[Stored data entries]
/-- Emit the descriptor of a list entry: its page is pinned for the step (R247, R248), and one read from DDR4 is counted (R253). -/
def State.emitDesc (s : State) (st : AtnStep) (i seqId : Nat) (e : Nat × Nat × Nat) (badPage : Option Nat) : State :=
  let s := if badPage = some e.1 then s.badPage seqId e.1 else s
  let p := s.page e.1
  let s := { s with kvc := { s.kvc with pins := (e.1, false, st.id) :: s.kvc.pins } }
  let s := if p.state.inSpill then s.satInc F.KVC_COUNTS_DDR_READS else s
  s.deliverDesc st.id i (s.pageDesc e p (leAt st.desc 2 1 % 16) st.gen)

/-- The history sequence of a step's length-table entry, as the step recorded it. -/
def AtnStep.seqId (x : AtnStep) (i : Nat) : Nat := x.seqIds.getD i 0

/-- The page whose record met an uncorrectable error, of the page record that met one and whether it was corrected (R254). -/
def pageBad : Option (Nat × Bool) → Option Nat
  | some (p, false) => some p
  | _ => none

/-- A corrected error of the page store counts in the lifetime record (R242, R366: PAGE_CORR). -/
def State.pageMet (s : State) : Option (Nat × Bool) → State
  | some (_, true) => (s.count 6 0 1 (some 102)).life 692
  | _ => s

/-- WALK (R247): the walker of the head's core walks one sequence of a step. `seq` is the index in the step's length table;
`badPage` a page whose record met an error of the page store, and whether it was corrected (R242). An uncorrectable directory or list word leaves only the end
descriptor (R254). (DEDUCED: log entry 89; DESIGN CHOICE: log entry 97) -/
def execWalk (step seq : Nat) (badPage : Option (Nat × Bool)) (s : State) : Host.Outcome State Fault Refusal :=
  .next (
    match s.atn.steps.find? (fun x => x.id == step) with
    | none => s
    | some st =>
      if !s.kvcRuns || st.walks.any (fun w => w.1 == seq) || st.seqIds.length ≤ seq then s
      else
        let id := st.seqId seq
        let bank := if st.run.golden then 6 else st.bank
        let at_ := s.dirAddr bank id
        let d := s.dirEntry bank id
        let bad := s.poisoned at_ 8 || (deValid d && s.poisoned (s.listAddr d) (8 * deNent d))
        let s := if bad then
            (((s.reportBad at_ 8).reportBad (s.listAddr d) (8 * deNent d)).kvcErr F.KVC_EVENT_ECC id 0)
          else s
        let es := if bad || !deValid d || s.seqs ≤ id then [] else (s.seqOf bank id).entries
        (es.foldl (fun t e => t.emitDesc st seq id e (pageBad badPage)) (s.pageMet badPage)).deliverDesc st.id seq (endDesc st.gen))

/-! ## Spill (R252) -/

/-- The pages that the golden table names (R255). -/
def State.goldenPages (s : State) : List Nat :=
  if !s.on F.KVC_CTRL_GOLDEN_EN then []
  else (List.range s.seqs).flatMap (fun q => (s.seqOf 6 q).entries.map (·.1))

/-- The next page to spill (R252): unpinned, resident, the oldest by T_NEWEST, then the lowest index.
(DEDUCED: log entry 94) -/
def State.spillChoice (s : State) : Option Nat :=
  let gold := s.goldenPages
  let cs := s.kvc.pages.filter (fun p => p.2.state == .resident && !s.pinned p.1 && !gold.contains p.1)
  (cs.foldl (fun (b : Option (Nat × PageRec)) p =>
    match b with
    | none => some p
    | some q => if p.2.newest < q.2.newest then some p else some q) none).map (·.1)

/-- Whether pages can be spilled at all (R252, R254). -/
def State.maySpill (s : State) : Bool := s.on F.KVC_CTRL_SPILL_EN && s.on F.DDR_STATUS_INSTALLED

/-- Copy bytes within memory, poison with them. -/
def State.copyWords (s : State) (src dst n : Nat) : State :=
  let bad := (wordsOf src n).filter (s.mem.poison.contains ·)
  bad.foldl (fun t w => t.poisonWord (dst + (w - src))) (s.writeBytes dst (s.readBytes src n))

/-- The data of a page are copied between the history partition and the spill region, and its state follows (R252, R253). -/
def State.endCopy (s : State) (q : Nat) (toSpill : Bool) : State :=
  let p := s.page q
  let n := p.granules * 4096
  let nou := s.histBase + p.loc * 4096
  let ddr := s.base F.KVC_SPILL_BASE_BASE + p.spill * 4096
  if toSpill then
    ((s.copyWords nou ddr n).setPage q { p with state := .spilled, clean := true }).modInc F.KVC_TRAFFIC_SPILLED
  else ((s.copyWords ddr nou n).setPage q { p with state := .resident, clean := true }).modInc F.KVC_TRAFFIC_PREFETCHED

EXERCISE INSTRUCTIONS: In the entries above, find each line containing the string "else" and copy it.

TASK ANSWER:
  let s := if badPage = some e.1 then s.badPage seqId e.1 else s
  let s := if p.state.inSpill then s.satInc F.KVC_COUNTS_DDR_READS else s
      else
        let bank := if st.run.golden then 6 else st.bank
          else s
        let es := if bad || !deValid d || s.seqs ≤ id then [] else (s.seqOf bank id).entries
  else (List.range s.seqs).flatMap (fun q => (s.seqOf 6 q).entries.map (·.1))
    | some q => if p.2.newest < q.2.newest then some p else some q) none).map (·.1)
  else ((s.copyWords ddr nou n).setPage q { p with state := .resident, clean := true }).modInc F.KVC_TRAFFIC_PREFETCHED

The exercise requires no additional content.